During gestation, cortisol concentrations in maternal circulation are up to ten times higher than cortisol concentrations in fetal circulation. The maternal-to-fetal cortisol gradient is maintained by the placenta, which forms a structural and enzymatic barrier to cortisol. During the first two trimesters of gestation intrauterine cortisol is primarily produced by the maternal adrenal glands. However, during the third trimester the fetal adrenal glands begin to endogenously produce cortisol and become responsible for most intrauterine cortisol by the time the fetus reaches term.

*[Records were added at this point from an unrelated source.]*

-- ==== Sys2Proof/Machine/LeakTest.lean ====
section
/-! DEFINITION. The leak test and the test log (R182 to R186). -/
namespace Sys2Proof.Machine
open Sys2Proof

/-- Batch minutes, 0 with no batch (R1). -/
def Station.batchMinutes (s : Station) : Nat :=
  match s.keg.batch with
  | none => 0
  | some b => b.batchMin

/-- A descriptor joins the test log at the position after the newest (R186). -/
def writeDesc (d : TestDesc) (s : Station) : Station :=
  let n := if s.health.newest = 8 then 1 else s.health.newest + 1
  { s with health.log := s.health.log.set (n - 1) (some d), health.newest := n }

/-- A leak test starts (R182). -/
def startTest (minutes : Nat) (s : Station) : Station :=
  testStarted
    { s with
      health.test := some
        { minutes := minutes
          startP := s.sense.p
          startAbs := s.pAbs
          startT := s.tAvg.getD 0
          startMin := s.batchMinutes } }

/-- A running test ends early (R185): descriptor, TEST_DONE, and the pressure unit told, in that order. -/
def endTestEarly (o : TestOutcome) (s : Station) : Station :=
  match s.health.test with
  | none => s
  | some t =>
      let d : TestDesc :=
        { startMin := t.startMin, minutes := t.ms / 60000, startP := t.startP, endP := s.sense.p, outcome := o
          decay := none }
      testEnded (setFlag .testDone (writeDesc d { s with health.test := none }))

/-- The decay of R184, signed. -/
def decayOf (startAbs : Nat) (startT endT : Int) (endAbs : Nat) : Int :=
  ((startAbs : Int) * (endT + 2732)).tdiv (startT + 2732) - endAbs

/-- The decay rate of R184. -/
def decayRate (decay : Int) (minutes : Nat) : Nat := decay.toNat * 60 / minutes

/-- A running test reaches its minutes (R184): the test is over, with its descriptor and its measurement. -/
def finishTest (t : LeakTest) (s : Station) : Station :=
  let decay := decayOf t.startAbs t.startT (s.tAvg.getD t.startT) s.pAbs
  let rate := decayRate decay t.minutes
  let d : TestDesc :=
    { startMin := t.startMin, minutes := t.minutes, startP := t.startP, endP := s.sense.p
      outcome := if rate ≤ 6 then .pass else .fail
      decay := some decay }
  measureLeak rate (writeDesc d { s with health.test := none })

end Sys2Proof.Machine
end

== Psychological stress and psychopathology ==
Mental state of the mother during pregnancy affects the fetus in the uterus, predominantly via hormones and genetics. The mother's mood, including maternal prenatal anxiety, depression and stress during pregnancy correlates with altered outcomes for the child. That being said, not every fetus exposed to these factors is affected in the same way and to the same degree, and genetic and environmental factors are believed to have a significant degree of influence.

=== Depression ===
Maternal depression poses one of the greatest risks for increased vulnerability to adverse outcomes for a baby that is developing in the uterus, especially in terms of susceptibility to a variety of psychological conditions. Mechanisms that may explain the connection between maternal depression and the offspring's future health are mostly unclear and form a current area of active research. Genetic inheritance that may be rendering the child more susceptible may play a role, including the effect on the intrauterine environment for the baby whilst the mother has depression.

=== Psychological stress ===
Maternally experienced psychological stress that occurs either before or during gestation can have intergenerational effects on offspring. Stress experienced during gestation has been linked with preterm delivery, low birth weight, and increased risk of psychopathology. The new mother may have after-effects too, such as postpartum depression, and subsequently may find parenting more difficult as compared to those who did not experience as much stress during their pregnancies.

== Toxins ==
Toxins such as alcohol, tobacco, and certain drugs to which the baby is exposed during its development are thought to contribute to fetal programming, especially via alterations to the HPA axis. If the exposure occurs during a critical phase of fetal development, it could have drastic and dire consequences for the fetus.

=== Alcohol ===
Prenatal and/or early postnatal exposure to alcohol (ethanol) has been found to hurt a child's neuroendocrine and behavioral factors. Alcohol passes through the placenta on being ingested by the mother during her pregnancy, and makes its way to the baby in utero. Changes posed to the fetus through ethanol exposure may significantly effect growth and development; these are collectively known as fetal alcohol spectrum disorders (FASD). The exact interaction between ethanol and the developing fetus is complex and largely uncertain, however, several direct and indirect effects have been observed as the fetus matures. Predominant among these are irregularities in the fetus's endocrine, metabolic, and physiological functions.

=== Smoking ===
The negative consequences of smoking are well-known, and these may be even more apparent during pregnancy. Exposure to tobacco smoke during pregnancy, commonly known as in utero maternal tobacco smoke exposure (MTSE), can contribute towards various problems in babies of smoking mothers. About 20% of mothers smoke whilst pregnant and this is associated with increased risk of complications, such as preterm birth, decreased fetal growth leading to lower birth weight, and impaired fetal lung development.

=== Drugs ===
There is evidence pointing towards pharmacological programming of the fetus during the first trimester. One type of drugs which is suspected of influencing the developing baby when used during pregnancy is anti-hypertensive drugs. Pre-eclampsia (a condition of hypertension during pregnancy) is a serious problem for the majority of pregnant mothers and can predispose the mother to a variety of complications, including increased risk of mortality and problems during parturition.